Here’s the part that really got me: Claude found a Use After Free vulnerability in Firefox’s JavaScript engine within the first 20 minutes of scanning. Twenty minutes. The kind of memory safety bug that human security researchers might spend weeks chasing down. Anthropic’s Frontier Red Team then went on to scan close to 6,000 C++ files and submitted [112 independent bug reports](https://www.anthropic.com/news/mozilla-firefox-security) to Mozilla over the two-week engagement. Beyond the 22 security-sensitive issues, they also surfaced 90 additional bugs that Mozilla has mostly patched by now.

What makes this especially interesting is how the collaboration worked. Anthropic didn’t just dump a list of potential issues — they provided minimal test cases for each bug, letting Mozilla’s security team quickly verify and reproduce the findings. According to [Axios](https://www.axios.com/2026/03/06/anthropic-mozilla-claude-opus-bug-hunting), Logan Graham from Anthropic’s Frontier Red Team noted that Claude proved far better at finding bugs than exploiting them. The model did manage to write two working exploits for a test version of the browser, but Firefox’s layered defense mechanisms would have stopped them in production. One of those exploits targeted CVE-2026-2796, a JIT miscompilation in the WebAssembly component — Anthropic even published a [detailed reverse engineering writeup](https://red.anthropic.com/2026/exploit/) on that one.

All fixes shipped in Firefox 148 back on February 24th.
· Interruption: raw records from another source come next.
-- ==== Sys2Proof/Machine/Ops.lean ====
section
/-! DEFINITION. The shared operations: a change of one block, the clock, entries of lists, notices (R154, R155), replies
(R151), the tube records (R15) and the free values. A block has no exception entry; raising a notice or a reply is the
command's effect on State. -/

namespace Sys2Proof.Machine

/-! ### A change of one block -/

def State.modPins (s : State) (f : Pins → Pins) : State := { s with pins := f s.pins }
def State.modCoin (s : State) (f : CoinUnit → CoinUnit) : State := { s with coin := f s.coin }
def State.modTubes (s : State) (f : List Tube → List Tube) : State := { s with tubes := f s.tubes }
def State.modCredit (s : State) (f : CreditUnit → CreditUnit) : State := { s with credit := f s.credit }
def State.modChange (s : State) (f : ChangeUnit → ChangeUnit) : State := { s with change := f s.change }
def State.modSales (s : State) (f : SalesUnit → SalesUnit) : State := { s with sales := f s.sales }
def State.modDrive (s : State) (f : DriveUnit → DriveUnit) : State := { s with drive := f s.drive }
def State.modPlant (s : State) (f : PlantUnit → PlantUnit) : State := { s with plant := f s.plant }
def State.modLoad (s : State) (f : LoadUnit → LoadUnit) : State := { s with load := f s.load }
def State.modBridge (s : State) (f : BridgeUnit → BridgeUnit) : State := { s with bridge := f s.bridge }
def State.modLink (s : State) (f : LinkUnit → LinkUnit) : State := { s with link := f s.link }
def State.modTables (s : State) (f : TablesUnit → TablesUnit) : State := { s with tables := f s.tables }

/-- The clock comes to a moment, if it is not past it (log 2). -/
def State.reach (s : State) (t : Nat) : State := { s with now := max s.now t }

/-- A free value has been drawn (log 10). -/
def State.draw (s : State) : State := { s with draws := s.draws + 1 }

/-- The notice time stamp counter (R154). -/
def State.stamp (s : State) : Nat := s.now / Config.stampUnit % Config.stampModulus

/-! ### Entries of a table -/

/-- The entry at an index changed; an index outside the table changes nothing. -/
def editAt {α : Type} (f : α → α) : Nat → List α → List α
  | _, [] => []
  | 0, x :: xs => f x :: xs
  | n + 1, x :: xs => x :: editAt f n xs

/-! ### Notices (R154, R155) -/

/-- The level of a notice kind (09, section 9.4). -/
def NoticeKind.level : NoticeKind → Nat
  | .powerUp | .restarted | .sensorFailed | .compressorProtect | .busStuck => 7
  | .motorJam | .tubeJam | .channelLost | .coldLockout | .coinPathFault => 6
  | .vendResult | .sessionClosed | .changeShort => 5
  | .creditChanged | .noteEvent | .cardEvent | .peripheralReply | .peripheralTimeout => 4
  | .exactChange | .tubeRecount | .soldOut | .stageApplied | .linkErrors => 3
  | .coinRejected | .strayDrop | .unexpectedCoin | .channelUp | .defrost => 2
  | .temperature => 1

/-- The code of a notice kind (09, section 9.4). -/
def NoticeKind.code : NoticeKind → Nat
  | .powerUp => 0x01
  | .restarted => 0x02
  | .sensorFailed => 0x03
  | .compressorProtect => 0x04
  | .busStuck => 0x05
  | .motorJam => 0x06
  | .tubeJam => 0x07
  | .channelLost => 0x08
  | .coldLockout => 0x09
  | .coinPathFault => 0x0A
  | .vendResult => 0x0B
  | .sessionClosed => 0x0C
  | .changeShort => 0x0D
  | .creditChanged => 0x0E
  | .noteEvent => 0x0F
  | .cardEvent => 0x10
  | .peripheralReply => 0x11
  | .peripheralTimeout => 0x12
  | .exactChange => 0x13
  | .tubeRecount => 0x14
  | .soldOut => 0x15
  | .stageApplied => 0x16
  | .linkErrors => 0x17
  | .coinRejected => 0x18
  | .strayDrop => 0x19
  | .unexpectedCoin => 0x1A
  | .channelUp => 0x1B
  | .defrost => 0x1C
  | .temperature => 0x1D

/-- The lowest level among queued notices; 7, the highest level, for an empty queue. -/
def lowestLevel (q : List Notice) : Nat := q.foldl (fun m n => min m n.kind.level) 7

/-- A queue without its newest notice of a level (R155). -/
def dropNewest (level : Nat) (q : List Notice) : List Notice :=
  (q.reverse.eraseP (fun n => n.kind.level == level)).reverse

/-- A stamped notice meets the floor and the queue (R154, R155). -/
def LinkUnit.push (l : LinkUnit) (n : Notice) : LinkUnit :=
  if n.kind.level < l.floor then l
  else if l.notices.length < Config.noticeMax then { l with notices := l.notices ++ [n] }
  else if lowestLevel l.notices < n.kind.level then
    { l with notices := dropNewest (lowestLevel l.notices) l.notices ++ [n], dropped := stopAt 255 l.dropped 1 }
  else { l with dropped := stopAt 255 l.dropped 1 }

/-- A block raises a notice (R154). -/
def State.raise (s : State) (k : NoticeKind) (subject : Option Nat) (values : List Nat) : State :=
  s.modLink fun l => l.push { kind := k, stamp := s.stamp, subject := subject, values := values }

/-! ### Replies (R151) -/

/-- Reasons of a REFUSED reply (R151). -/
inductive Reason where
  | badMode
  | busy
  | badArgument
  | noFunds
  | unavailable
  | listFull
  | queueFull
  | channelLost
  | guarded
  | noSession
  | notReady
  | timeout
  | badKind
deriving DecidableEq, Repr

/-- The code of a reason (R151). -/
def Reason.code : Reason → Nat
  | .badMode => 1
  | .busy => 2
  | .badArgument => 3
  | .noFunds => 4
  | .unavailable => 5
  | .listFull => 6
  | .queueFull => 7
  | .channelLost => 8
  | .guarded => 9
  | .noSession => 10
  | .notReady => 11
  | .timeout => 12
  | .badKind => 13

/-- A REPLY frame: node and sequence of the request, condition, reason, data (R151). -/
def replyFrame (node seq : Byte) (condition reason : Nat) (data : List Byte) : Frame :=
  { node := node, kind := Kind.reply, seq := seq, payload := u8 condition :: u8 reason :: data }

/-- A frame is formed for TX, behind those formed before it (R151). -/
def State.transmit (s : State) (f : Frame) : State := s.modLink fun l => { l with sent := l.sent ++ [f] }

/-- An ACCEPTED reply to a node-0 request. -/
def State.accept (s : State) (seq : Byte) (data : List Byte) : State := s.transmit (replyFrame 0 seq 0 0 data)

/-- A REFUSED reply to a node-0 request; `data` is empty except where the owning rule names a value. -/
def State.refuse (s : State) (seq : Byte) (r : Reason) (data : List Byte := []) : State :=
  s.transmit (replyFrame 0 seq 1 r.code data)

/-- A frame has been completed on the Machine Link: the assembler returns to HUNTING (R147). -/
def State.frameTaken (s : State) : State := s.modLink fun l => { l with rx := .hunting }

/-- A receive error on the Machine Link (R149). -/
def State.linkError (s : State) : State :=
  let s := s.modLink fun l => { l with errors := stopAt 255 l.errors 1 }
  if s.link.errors = 8 ∧ s.link.reported = false then
    (s.raise .linkErrors none [s.link.errors]).modLink fun l => { l with reported := true }
  else s

/-! ### Coins, tubes and selections -/

/-- The committed Coin Table entry. An index outside a table gives the record of reset; no rule asks for one. -/
def State.coinEntry (s : State) (i : Nat) : CoinEntry := s.coin.table.getD i .reset

/-- The Tube record of tube `n`, counted from 1. -/
def State.tube (s : State) (n : Nat) : Tube := s.tubes.getD (n - 1) (.reset false)

/-- The Selection Table record of a position. -/
def State.selection (s : State) (p : Nat) : Selection :=
  s.sales.selections.getD p
    { price := 0, health := .ambient, addOn := 0, state := .available, missStreak := 0, vendCount := 0 }

/-- The committed Note Table entry. -/
def State.noteEntry (s : State) (k : Nat) : NoteEntry := s.credit.notes.getD k { enabled := false, value := 1 }

/-- The channel of a number. -/
def State.channel (s : State) (c : Nat) : Channel := s.bridge.channels.getD c .reset

/-- A change of one channel. -/
def State.modChannel (s : State) (c : Nat) (f : Channel → Channel) : State :=
  s.modBridge fun b => { b with channels := editAt f c b.channels }

/-- A change of one Selection Table record. -/
def State.modSelection (s : State) (p : Nat) (f : Selection → Selection) : State :=
  s.modSales fun u => { u with selections := editAt f p u.selections }

/-- A change of the record of the vend with this id. -/
def State.modVend (s : State) (id : Nat) (f : Vend → Vend) : State :=
  s.modSales fun u => { u with vends := u.vends.map fun v => if v.id = id then f v else v }

/-- The record of a motor group. -/
def State.group (s : State) (g : Group) : GroupRec :=
  match g with
  | .a => s.drive.a
  | .b => s.drive.b

/-- A change of the record of a motor group. -/
def State.modGroup (s : State) (g : Group) (f : GroupRec → GroupRec) : State :=
  match g with
  | .a => s.modDrive fun d => { d with a := f d.a }
  | .b => s.modDrive fun d => { d with b := f d.b }

/-! ### The clock at a timer's running out (log 2) -/

/-- A moment some seconds after another. -/
def secondsAfter (t seconds : Nat) : Nat := t + seconds * 1000

/-! ### What an act does (log 3) -/

/-- The state an act leaves and the acts that follow from it, in order. -/
abbrev Doing := State × List Act

end Sys2Proof.Machine
end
The [Hacker News thread](https://news.ycombinator.com/item?id=47273854) blew up with 289 points and 95 comments, and for good reason — the security community is genuinely reckoning with what it means when an AI model can outpace traditional bug-hunting efforts at this scale. Coverage also landed on Axios, the Anthropic Blog, and Tildes within the same day.

Whether you’re excited or slightly unnerved by this, it’s hard to deny the results. Two weeks, nearly 6,000 files, 22 CVEs. The era of AI-powered security auditing isn’t theoretical anymore — Mozilla just showed us what responsible adoption looks like in practice.